Di qui cominciano gli alti strilli padronali:

Però poi la Confindustria ( in cui domina la Fiat, ovviamente) si calma e solo di tanto in tanto leva qualche strillo di dolore.

Per i settori avanzati i mercati tirano, la forza lavoro idonea non è poi molta. Infatti, in quel periodo abbiamo un incremento dell’occupazione femminile nell’industria, contemporaneamente alla diminuzione del tasso ddi attività femminile globale per l’espulsione dalla campagne, dove le donne figuravano come ‘occupate nell’agricoltura’.

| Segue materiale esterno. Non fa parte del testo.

/-- How the instances of a register repeat: (count, byte stride, index weight) per dimension, largest
stride first.  The instance number is the weighted sum of the positions. -/
def Reg.dims (r : Reg) : List (Nat × Nat × Nat) :=
  match r with
  | .MG_ID => []
  | .MG_MFR => []
  | .MG_SERIAL_LO => []
  | .MG_SERIAL_HI => []
  | .MG_SCRATCH => []
  | .MG_ALERT => []
  | .MG_ALERTEN => []
  | .MG_FAULT_ID => []
  | .MG_BUS => []
  | .MG_BUSSTS => []
  | .MG_CNT_NOTRDY => []
  | .MG_TEMP => [(4, 4, 1)]
  | .PW_CTL => []
  | .PW_STS => []
  | .PW_HOLDREP => []
  | .PW_HELD => []
  | .PW_HELD_CLO => []
  | .PW_HELD_CHI => []
  | .PW_LASTWAKE => []
  | .PW_WAKEEN => []
  | .PW_PADREL => []
  | .PW_NAPSET => [(4, 4, 1)]
  | .PW_ACTSET => [(4, 4, 1)]
  | .PW_HVOTE => [(4, 4, 1)]
  | .PW_ETIM_CTL => [(4, 8, 1)]
  | .PW_ETIM_CNT => [(4, 8, 1)]
  | .PW_DOM => [(127, 4, 1)]
  | .PW_VB_LO => [(128, 8, 1)]
  | .PW_VB_HI => [(128, 8, 1)]
  | .CF_STATUS => []
  | .CF_STS => []
  | .CF_RES => [(2, 4, 1)]
  | .CF_ITEM => []
  | .CF_FLASH => []
  | .CF_BUILD_LO => []
  | .CF_BUILD_HI => []
  | .CF_VERSION => []
  | .CF_TBARE => []
  | .CF_TFULL => []
  | .CF_CMD => []
  | .CF_CMDSTS => []
  | .CF_KEYSTS => []
  | .CF_RCV_STS => []
  | .CF_RCV_CNT => []
  | .CF_KEYH => [(12, 4, 1)]
  | .CF_RCV_DATA => [(64, 4, 1)]
  | .TG_UL_CMD => []
  | .TG_UL_REQ => []
  | .TG_UL_STS => []
  | .TG_UL_LEFT => []
  | .TG_UL_CHAL => [(8, 4, 1)]
  | .TG_UL_RESP => [(4, 4, 1)]
  | .TG_UL_GKEY => [(8, 4, 1)]
  | .TG_CMD => []
  | .TG_RES => []
  | .TG_ADDR => []
  | .TG_DATA => []
  | .TG_MASK => []
  | .TG_CNT_COMMIT => []
  | .TG_CNT_ABORT => []
  | .TG_SLOT_STS => [(16, 16, 1)]
  | .TG_SLOT_CONF => [(16, 16, 1)]
  | .SN_CTL => []
  | .SN_SRCEN => []
  | .SN_FIRE => []
  | .SN_LAST => []
  | .SN_TAG_S_LO => []
  | .SN_TAG_S_HI => []
  | .SN_TAG_NS => []
  | .SN_TAG_FRAC => []
  | .SN_MATCH_S_LO => []
  | .SN_MATCH_S_HI => []
  | .SN_MATCH_NS => []
  | .SN_LOLMASK => [(2, 4, 1)]
  | .SN_CNT_EVT => []
  | .SN_CNT_MERGED => []
  | .SN_ARMALL => []
  | .SN_BSLOT => [(7, 4, 1)]
  | .SN_SEL => []
  | .SN_DATA => [(23, 4, 1)]
  | .ST_MCMD => []
  | .ST_MSTART => []
  | .ST_MEND => []
  | .ST_MSTS => []
  | .ST_MPROG => []
  | .ST_MSKIP => []
  | .ST_MFAIL_ADDR => []
  | .ST_MFAIL_BIT => []
  | .ST_MFAIL_CNT => []
  | .ST_MREP_CMD => []
  | .ST_MREP_STS => []
  | .ST_LCMD => []
  | .ST_LSTS => []
  | .ST_LSIG => []
  | .ST_LEXP => []
  | .ST_LCNT => []
  | .CL_CMD => []
  | .CL_STS => []
  | .CL_RES => [(4, 4, 1)]
  | .CL_SPREAD => []
  | .CL_VCAL => []
  | .CL_CALREF => []
  | .CL_PDT_SEL => []
  | .CL_PDT_DATA => []
  | .UD_IDENT => [(4096, 32, 1)]
  | .UD_STATE => [(4096, 32, 1)]
  | .UD_LINKS => [(4096, 32, 1)]
  | .UD_VOTE => [(4096, 32, 1)]
  | .UD_FAULT => [(4096, 32, 1)]
  | .UD_SNAP => [(4096, 32, 1)]
  | .UD_EVENTS => [(4096, 32, 1)]
  | .UD_INDEX => [(4096, 32, 1)]
  | .LN_PLL_CTL => [(8, 65536, 2), (2, 16, 1)]
  | .LN_PLL_STS => [(8, 65536, 2), (2, 16, 1)]
  | .LN_IDLE_TQ => [(8, 65536, 1)]
  | .LN_FS_STS => [(8, 65536, 1), (2, 1024, 8)]
  | .LN_STS => [(8, 65536, 8), (2, 16384, 64), (8, 2048, 1)]
  | .LN_CTL => [(8, 65536, 8), (2, 16384, 64), (8, 2048, 1)]
  | .LN_TX_FFE => [(8, 65536, 8), (2, 16384, 64), (8, 2048, 1)]
  | .LN_RX_EQ => [(8, 65536, 8), (2, 16384, 64), (8, 2048, 1)]
  | .LN_RX_DFE => [(8, 65536, 24), (2, 16384, 192), (8, 2048, 3), (3, 4, 1)]
  | .LN_RX_FFE_SEL => [(8, 65536, 8), (2, 16384, 64), (8, 2048, 1)]
  | .LN_RX_FFE_DATA => [(8, 65536, 8), (2, 16384, 64), (8, 2048, 1)]
  | .LN_CNT_DISP => [(8, 65536, 8), (2, 16384, 64), (8, 2048, 1)]
  | .LN_CNT_INV => [(8, 65536, 8), (2, 16384, 64), (8, 2048, 1)]
  | .LN_CNT_SHDR => [(8, 65536, 8), (2, 16384, 64), (8, 2048, 1)]
  | .LN_CNT_FECSYM => [(8, 65536, 8), (2, 16384, 64), (8, 2048, 1)]
  | .LN_CNT_LOL => [(8, 65536, 8), (2, 16384, 64), (8, 2048, 1)]
  | .LN_CNT_RESCUE => [(8, 65536, 8), (2, 16384, 64), (8, 2048, 1)]
  | .LN_CNT_IDLE => [(8, 65536, 8), (2, 16384, 64), (8, 2048, 1)]
  | .LN_PT_CTL => [(8, 65536, 8), (2, 16384, 64), (8, 2048, 1)]
  | .LN_PT_STS => [(8, 65536, 8), (2, 16384, 64), (8, 2048, 1)]
  | .LN_PT_ERR => [(8, 65536, 8), (2, 16384, 64), (8, 2048, 1)]
  | .LN_PT_BITS_LO => [(8, 65536, 8), (2, 16384, 64), (8, 2048, 1)]
  | .LN_PT_BITS_HI => [(8, 65536, 8), (2, 16384, 64), (8, 2048, 1)]
  | .CS_CTL => [(512, 128, 1)]
  | .CS_RATE => [(512, 128, 1)]
  | .CS_LANES => [(512, 128, 2), (2, 4, 1)]
  | .CS_CTX => [(512, 128, 1)]
  | .CS_STS => [(512, 128, 1)]
  | .CS_LAT => [(512, 128, 2), (2, 4, 1)]
  | .CS_SKEW => [(512, 128, 1)]
  | .CS_TCHG_S => [(512, 128, 1)]
  | .CS_TCHG_NS => [(512, 128, 1)]
  | .CS_CNT_DEG => [(512, 128, 1)]
  | .CS_CNT_TRAIN => [(512, 128, 1)]
  | .CS_SEL => [(512, 128, 1)]
  | .CS_ETH_CFG => [(512, 128, 1)]
  | .CS_ETH_PG_LO => [(512, 128, 2), (2, 8, 1)]
  | .CS_ETH_PG_HI => [(512, 128, 2), (2, 8, 1)]
  | .CS_ETH_RES => [(512, 128, 1)]
  | .CS_ETH_TR => [(512, 128, 2), (2, 4, 1)]
  | .CS_ETH_CNT_AN => [(512, 128, 1)]
  | .CS_CPRI_CFG => [(512, 128, 1)]
  | .CS_CPRI_STS => [(512, 128, 1)]
  | .CS_CPRI_CNT_RATE => [(512, 128, 1)]
  | .CS_PCI_CFG => [(512, 128, 1)]
  | .CS_PCI_STS => [(512, 128, 1)]
  | .CS_PCI_MRG => [(512, 128, 1)]
  | .CS_PCI_CNT_REC => [(512, 128, 1)]
  | .CS_PCI_CNT_SPD => [(512, 128, 1)]
  | .CS_PCI_CNT_NAK => [(512, 128, 1)]
  | .TB_CTL => []
  | .TB_STS => []
  | .TB_CMD => []
  | .TB_ADJ => []
  | .TB_SET_S_LO => []
  | .TB_SET_S_HI => []
  | .TB_SET_NS => []
  | .TB_STEP_NS => []
  | .TB_STEP_FRAC => []
  | .TB_CAP_S_LO => []
  | .TB_CAP_S_HI => []
  | .TB_CAP_NS => []
  | .TB_CAP_FRAC => []
  | .TB_CAP_FREE_LO => []
  | .TB_CAP_FREE_HI => []
  | .TSU_CTL => [(128, 64, 1)]
  | .TSU_STS => [(128, 64, 1)]
  | .TSU_INGD => [(128, 64, 1)]
  | .TSU_EGRD => [(128, 64, 1)]
  | .TSU_LAST_RES => [(128, 64, 1)]
  | .TSU_LAST_INFO => [(128, 64, 1)]
  | .TSU_CNT_CORR => [(128, 64, 1)]
  | .TSU_CNT_UNCORR => [(128, 64, 1)]
  | .TSU_CNT_SAT => [(128, 64, 1)]
  | .TS_CTL => []
  | .TS_STS => []
  | .TS_TE => []
  | .TS_HOLD_T => []
  | .TS_SERVO => []
  | .TS_HOLD_CFG => []
  | .TS_PPS_IN => []
  | .TS_OUT_CTL => []
  | .TS_PPS_OFS => []
  | .TS_CLKOUT_CTL => [(2, 8, 1)]
  | .TS_CLKOUT_FREQ => [(2, 8, 1)]
  | .TS_LREF_CTL => [(16, 16, 1)]
  | .TS_LREF_STS => [(16, 16, 1)]
  | .TS_LREF_FOFS => [(16, 16, 1)]
  | .TS_LREF_STAB => [(16, 16, 1)]
  | .TS_SVC_STS => [(8, 16, 1)]
  | .TS_CLS_BASE => []
  | .TS_CLS_CMD => []
  | .TS_CLS_STS => []
  | .TS_CLS_KEY => [(6, 4, 1)]
  | .TS_CLS_ACT => [(2, 4, 1)]
  | .TS_IE_CTL => [(128, 32, 1)]
  | .TS_IE_STS => [(128, 32, 1)]
  | .TS_IE_CNT_EXT => [(128, 32, 1)]
  | .TS_IE_CNT_INS => [(128, 32, 1)]
  | .TS_IE_CNT_DROP => [(128, 32, 1)]
  | .TS_IE_CNT_LATE => [(128, 32, 1)]
  | .FB_CFG => [(64, 4096, 1)]
  | .FB_STS => [(64, 4096, 1)]
  | .FB_CTXSEL => [(64, 4096, 1)]
  | .FB_PACE => [(64, 4096, 1)]
  | .FB_PACE_STS => [(64, 4096, 1)]
  | .FB_SLOT => [(64, 4096, 8), (8, 4, 1)]
  | .FB_PGCMD => [(64, 4096, 1)]
  | .FB_PGSTS => [(64, 4096, 1)]
  | .FB_GUTMAP => [(64, 4096, 4), (4, 4, 1)]
  | .FB_WIN_BASE => [(64, 4096, 4), (4, 8, 1)]
  | .FB_WIN_LIM => [(64, 4096, 4), (4, 8, 1)]
  | .FB_CNT_SW => [(64, 4096, 1)]
  | .FB_CNT_PGIN => [(64, 4096, 1)]
  | .FB_CNT_LATE => [(64, 4096, 1)]
  | .FB_CNT_GOVF => [(64, 4096, 1)]
  | .FB_CNT_GUNF => [(64, 4096, 1)]
  | .FB_CNT_DENY => [(64, 4096, 1)]
  | .MT_CTL => []
  | .MT_STS => []
  | .MT_INFLT => []
  | .MT_INFLT_MAX => []
  | .MT_WINBASE => []
  | .MT_WINSTS => []
  | .MT_ECCLOG_ADDR => []
  | .MT_ECCLOG_INFO => []
  | .MT_COLLIDE => []
  | .MT_COLLIDE_ADDR => []
  | .MT_POISON => []
  | .MT_POISON_ADDR => []
  | .MT_CNT_CE => []
  | .MT_CNT_UE => []
  | .MT_CNT_RESEND => []
  | .MT_CNT_POISON => []
  | .MT_CNT_DENY => []
  | .MT_CONF => [(69, 4, 1)]
  | .PU_STS => []
  | .PU_POOL => []
  | .PU_PTSEL => []
  | .PU_PTE_LO => []
  | .PU_PTE_HI => []
  | .PU_CNT_DROPCAP => []
  | .PU_CNT_DROPPOOL => []
  | .PU_CNT_PTCE => []
  | .PU_CNT_PTUE => []
  | .PU_GCFG => [(1024, 16, 1)]
  | .PU_GMIN => [(1024, 16, 1)]
  | .PU_GMAX => [(1024, 16, 1)]
  | .PU_GUSED => [(1024, 16, 1)]
  | .PU_QCFG => [(16384, 32, 1)]
  | .PU_QLIM => [(16384, 32, 1)]
  | .PU_QHEAD => [(16384, 32, 1)]
  | .PU_QTAIL => [(16384, 32, 1)]
  | .PU_QPAGES => [(16384, 32, 1)]
  | .PU_QDEPTH => [(16384, 32, 1)]
  | .PU_QSTS => [(16384, 32, 1)]
  | .PU_QDROP => [(16384, 32, 1)]
  | .DM_STS => []
  | .DM_SEALCNT => []
  | .DM_CFG => []
  | .DM_RING_ID_LO => []
  | .DM_RING_ID_HI => []
  | .DM_SEQ_OLD => []
  | .DM_SEQ_NEW => []
  | .DM_TAMPER => []
  | .DM_SEL => []
  | .DM_RSTS => []
  | .DM_MLIST => [(8, 4, 1)]
  | .DM_REC => [(128, 4, 1)]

Con l’introduzione del pagamento dei primi tre giorni, abbiamo l’inizio del proliferare delle brevi malattie. Questo è un dato oggettivo, ma ovviamente lo dobbiamo considerare inevitabile, come tale lo considera la controparte padronale, cioè è semplicemente un maggior costo di produzione, contemporaneamente diminuisce la percentuale di coloro, specialmente donne, che abbandonano prima del termine (pardon la pensione) non in grado di continuare a lavorare in fabbrica.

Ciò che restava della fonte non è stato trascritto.